Tudo Aquilo que Nós, Deste Lado, Podemos Dizer

quarta-feira, junho 07, 2017

Acho que quem é voluntário é especial. Tenho quase a certeza. Entregar-se. Dar-se. Não é para todos. (receber tão-pouco). Na doença, cruzei-me com muitos. Ainda me cruzo. Antes disso, também. Fiz reportagens sobre o tema, mas admito, nunca estive tão perto de entendê-lo como estou, agora. (mais vale tarde do que nunca, não é verdade?).

No hospital onde faço tratamento, actualmente, há um grupo de mulheres que distribuem lanches. Vestem amarelo e são da Liga dos Amigos do Hospital. (corrijam-me se estiver enganada). Trazem - entre outras coisas - um cesto com água, chá, sumo e bolachas. Há umas que desempenham o papel melhor que outras. Tal como nós, doentes. 
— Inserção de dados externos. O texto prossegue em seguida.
-- ==== Sys2Proof/Machine/Capture.lean ====
section
/-! DEFINITION. The capture handshake arbiter: spec/44_capture.md R211, R212, R216, R217, R220 to R222. -/

namespace Sys2Proof.Machine

/-- `EDGE_EN <- 0`, and EDGE_PEND with it (R211). -/
def disableEdge (s : State) : State :=
  { s with edgeEn := false, edgePend := false }

/-- `EDGE_EN <- 1` (R220 (g)). -/
def enableEdge (s : State) : State :=
  { s with edgeEn := true }

/-- `CAP_TARGET <- n` (R220 (b)). -/
def setTarget (n : U32) (s : State) : State :=
  { s with capTarget := n }

/-- `CAP_COUNTER <- 0` and `REC[0..RECORD_CAP-1] <- ⊥` (R220 (c)). -/
def clearRecord (s : State) : State :=
  { s with capCounter := 0, record := [] }

/-- `CAP_CS <- cs` (R220 (f)). -/
def setCaptureLine (cs : Byte) (s : State) : State :=
  { s with capCs := some cs }

/-- `REC[c] <- v` at the counter c, and `CAP_COUNTER <- c + 1` (R216). -/
def recordSample (v : U32) (s : State) : State :=
  { s with record := Cells.write s.record s.capCounter.toNat v, capCounter := s.capCounter + 1 }

/-- The edge handler after its pending bit is cleared (R211): a busy bus is a no-op; c = 0 primes and 0 < c < t re-arms,
by AsyncStart(RX, CAP_CS) (R212); c ≥ t disables the edge interrupt. -/
def edgeHandler (s : State) : State :=
  if s.periph ≠ .idle then s
  else if s.capCounter = 0 ∨ s.capCounter < s.capTarget then
    (asyncStart .rx (known s.capCs s).1 (known s.capCs s).2).1
  else disableEdge s

/-- The sample in RX[0..2] (R216, R217); a ⊥ byte is a draw (R28). -/
def receivedSample (s : State) : U32 × State :=
  let b := readBytes s.rx 3 s
  (slotOfSample (sample24 (b.1.getD 0 0) (b.1.getD 1 0) (b.1.getD 2 0)), b.2)

/-- CaptureHook() (R216): a transfer that is not SAMPLE_BYTES long is a fault; at c ≥ t nothing is written; else the
sample goes to slot c and the counter to c + 1. -/
def captureHook (s : State) : State :=
  if s.bufSize.toNat ≠ Config.sampleBytes then raiseFault fSampleSize s
  else if s.capTarget ≤ s.capCounter then s
  else recordSample (receivedSample s).1 (receivedSample s).2

/-- SAMPLE_BYTES as a size. -/
def sampleSize : U32 := BitVec.ofNat 32 Config.sampleBytes

/-- CAP.START cs, n: micro-steps (a) to (g) of R220. -/
def microCapStart (cs : Byte) (n : U32) : MicroFn := fun m loc s =>
  match m with
  | .a => if s.params.recordCap < n.toNat then .ret s .capacityExceeded .nothing else .go s .b loc
  | .b => .go (setTarget n s) .c loc
  | .c => .go (clearRecord s) .d loc
  | .d => .go s .e { sized := decide (sizeCheck Config.sampleBytes s = .ok) }
  | .e => .go (if loc.sized then sizeWrite sampleSize (zeroBytes sampleSize) s else s) .f loc
  | .f => .go (setCaptureLine cs s) .g loc
  | .g => .ret (enableEdge s) .ok .nothing

/-- CAP.START cs, n (R220). -/
def execCapStart (cs : Byte) (n : U32) (s : State) : Host.Outcome State Fault Refusal :=
  runRequest (.capStart cs n) (microCapStart cs n) s

/-- CAP.COUNT: one micro-step (R221). -/
def microCapCount : MicroFn := fun _ _ s => .ret s .ok (.word s.capCounter)

/-- CAP.COUNT (R221). -/
def execCapCount (s : State) : Host.Outcome State Fault Refusal :=
  runRequest .capCount microCapCount s

/-- CAP.SLOT i: one micro-step (R222); an unwritten slot reads as a draw. -/
def microCapSlot (i : U32) : MicroFn := fun _ _ s =>
  if s.params.recordCap ≤ i.toNat then .ret s .invalidIndex .nothing
  else match Cells.read s.record i.toNat with
    | some v => .ret s .ok (.word v)
    | none => .ret (drawWord s).2 .ok (.word (drawWord s).1)

/-- CAP.SLOT i (R222). -/
def execCapSlot (i : U32) (s : State) : Host.Outcome State Fault Refusal :=
  runRequest (.capSlot i) (microCapSlot i) s

end Sys2Proof.Machine
end

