-- ==== Sys2Proof/Machine/Core.lean ====
section
/-! DEFINITION. The machine as the host's interface takes it. -/

def Sys2Proof.core : Host.Core :=
  { State := Sys2Proof.Machine.State
    Fault := Sys2Proof.Machine.Fault
    Refusal := Sys2Proof.Machine.Refusal
    step := Sys2Proof.Machine.step
    reset := Sys2Proof.Machine.State.reset }
end

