/-! ### Drawing a byte -/

section
variable (s : State)

@[simp] theorem drawByte_params : ((drawByte s).2).params = s.params := rfl
@[simp] theorem drawByte_fg : ((drawByte s).2).fg = s.fg := rfl
@[simp] theorem drawByte_irqPhase : ((drawByte s).2).irqPhase = s.irqPhase := rfl
@[simp] theorem drawByte_bound : ((drawByte s).2).bound = s.bound := rfl
@[simp] theorem drawByte_activeDriver : ((drawByte s).2).activeDriver = s.activeDriver := rfl
@[simp] theorem drawByte_csLevel : ((drawByte s).2).csLevel = s.csLevel := rfl
@[simp] theorem drawByte_lastCs : ((drawByte s).2).lastCs = s.lastCs := rfl
@[simp] theorem drawByte_lastCsV : ((drawByte s).2).lastCsV = s.lastCsV := rfl
@[simp] theorem drawByte_periph : ((drawByte s).2).periph = s.periph := rfl
@[simp] theorem drawByte_xferDoneHw : ((drawByte s).2).xferDoneHw = s.xferDoneHw := rfl
@[simp] theorem drawByte_bufSize : ((drawByte s).2).bufSize = s.bufSize := rfl
@[simp] theorem drawByte_tx : ((drawByte s).2).tx = s.tx := rfl
@[simp] theorem drawByte_rx : ((drawByte s).2).rx = s.rx := rfl
@[simp] theorem drawByte_statusRx : ((drawByte s).2).statusRx = s.statusRx := rfl
@[simp] theorem drawByte_statusTxRx : ((drawByte s).2).statusTxRx = s.statusTxRx := rfl
@[simp] theorem drawByte_capCounter : ((drawByte s).2).capCounter = s.capCounter := rfl
@[simp] theorem drawByte_capTarget : ((drawByte s).2).capTarget = s.capTarget := rfl
@[simp] theorem drawByte_capCs : ((drawByte s).2).capCs = s.capCs := rfl
@[simp] theorem drawByte_record : ((drawByte s).2).record = s.record := rfl
@[simp] theorem drawByte_edgeEn : ((drawByte s).2).edgeEn = s.edgeEn := rfl
@[simp] theorem drawByte_edgePend : ((drawByte s).2).edgePend = s.edgePend := rfl
@[simp] theorem drawByte_cplRx : ((drawByte s).2).cplRx = s.cplRx := rfl
@[simp] theorem drawByte_cplTxRx : ((drawByte s).2).cplTxRx = s.cplTxRx := rfl
@[simp] theorem drawByte_faults : ((drawByte s).2).faults = s.faults := rfl
@[simp] theorem drawByte_busLog : ((drawByte s).2).busLog = s.busLog := rfl
@[simp] theorem drawByte_response : ((drawByte s).2).response = s.response := rfl
@[simp] theorem drawByte_hostProg : ((drawByte s).2).hostProg = s.hostProg := rfl
@[simp] theorem drawByte_hostIn : ((drawByte s).2).hostIn = s.hostIn := rfl
@[simp] theorem drawByte_lineOut : ((drawByte s).2).lineOut = s.lineOut := rfl
@[simp] theorem drawByte_port : ((drawByte s).2).port = s.port := rfl
@[simp] theorem drawByte_turns : ((drawByte s).2).turns = s.turns := rfl
@[simp] theorem drawByte_quota : ((drawByte s).2).quota = s.quota := rfl
@[simp] theorem drawByte_slaveIn : ((drawByte s).2).slaveIn = s.slaveIn := rfl
@[simp] theorem drawByte_outcomeIn : ((drawByte s).2).outcomeIn = s.outcomeIn := rfl
@[simp] theorem drawByte_startIn : ((drawByte s).2).startIn = s.startIn := rfl
@[simp] theorem drawByte_draws : ((drawByte s).2).draws = s.draws + 1 := rfl

end

/-! ### Drawing bytes -/

section
variable (n : Nat) (s : State)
Ontem foi dia de tratamento intravenoso. (um ciclo de 28 em 28 dias se reunidas as condições e os valores para). Se não há condições fica-se triste porque não as há. Se as há fica-se triste na mesma. Talvez menos. Depois do tratamento, segue-se a ressaca. Umas vezes mais hardcore do que outras. Nunca lá tinha visto a voluntária que me apareceu à frente, hoje. Na despedida, disse-me força. Agradeci-lhe, rejeitando as bolachas. E ela continuou: é tudo aquilo que nós, deste lado, podemos dizer. E parou. Para continuar. Vocês, aí, desse lado, é que sabem. Não se estava a desculpar. Estava a reconhecer, com doçura, a impotência que nos aproximava.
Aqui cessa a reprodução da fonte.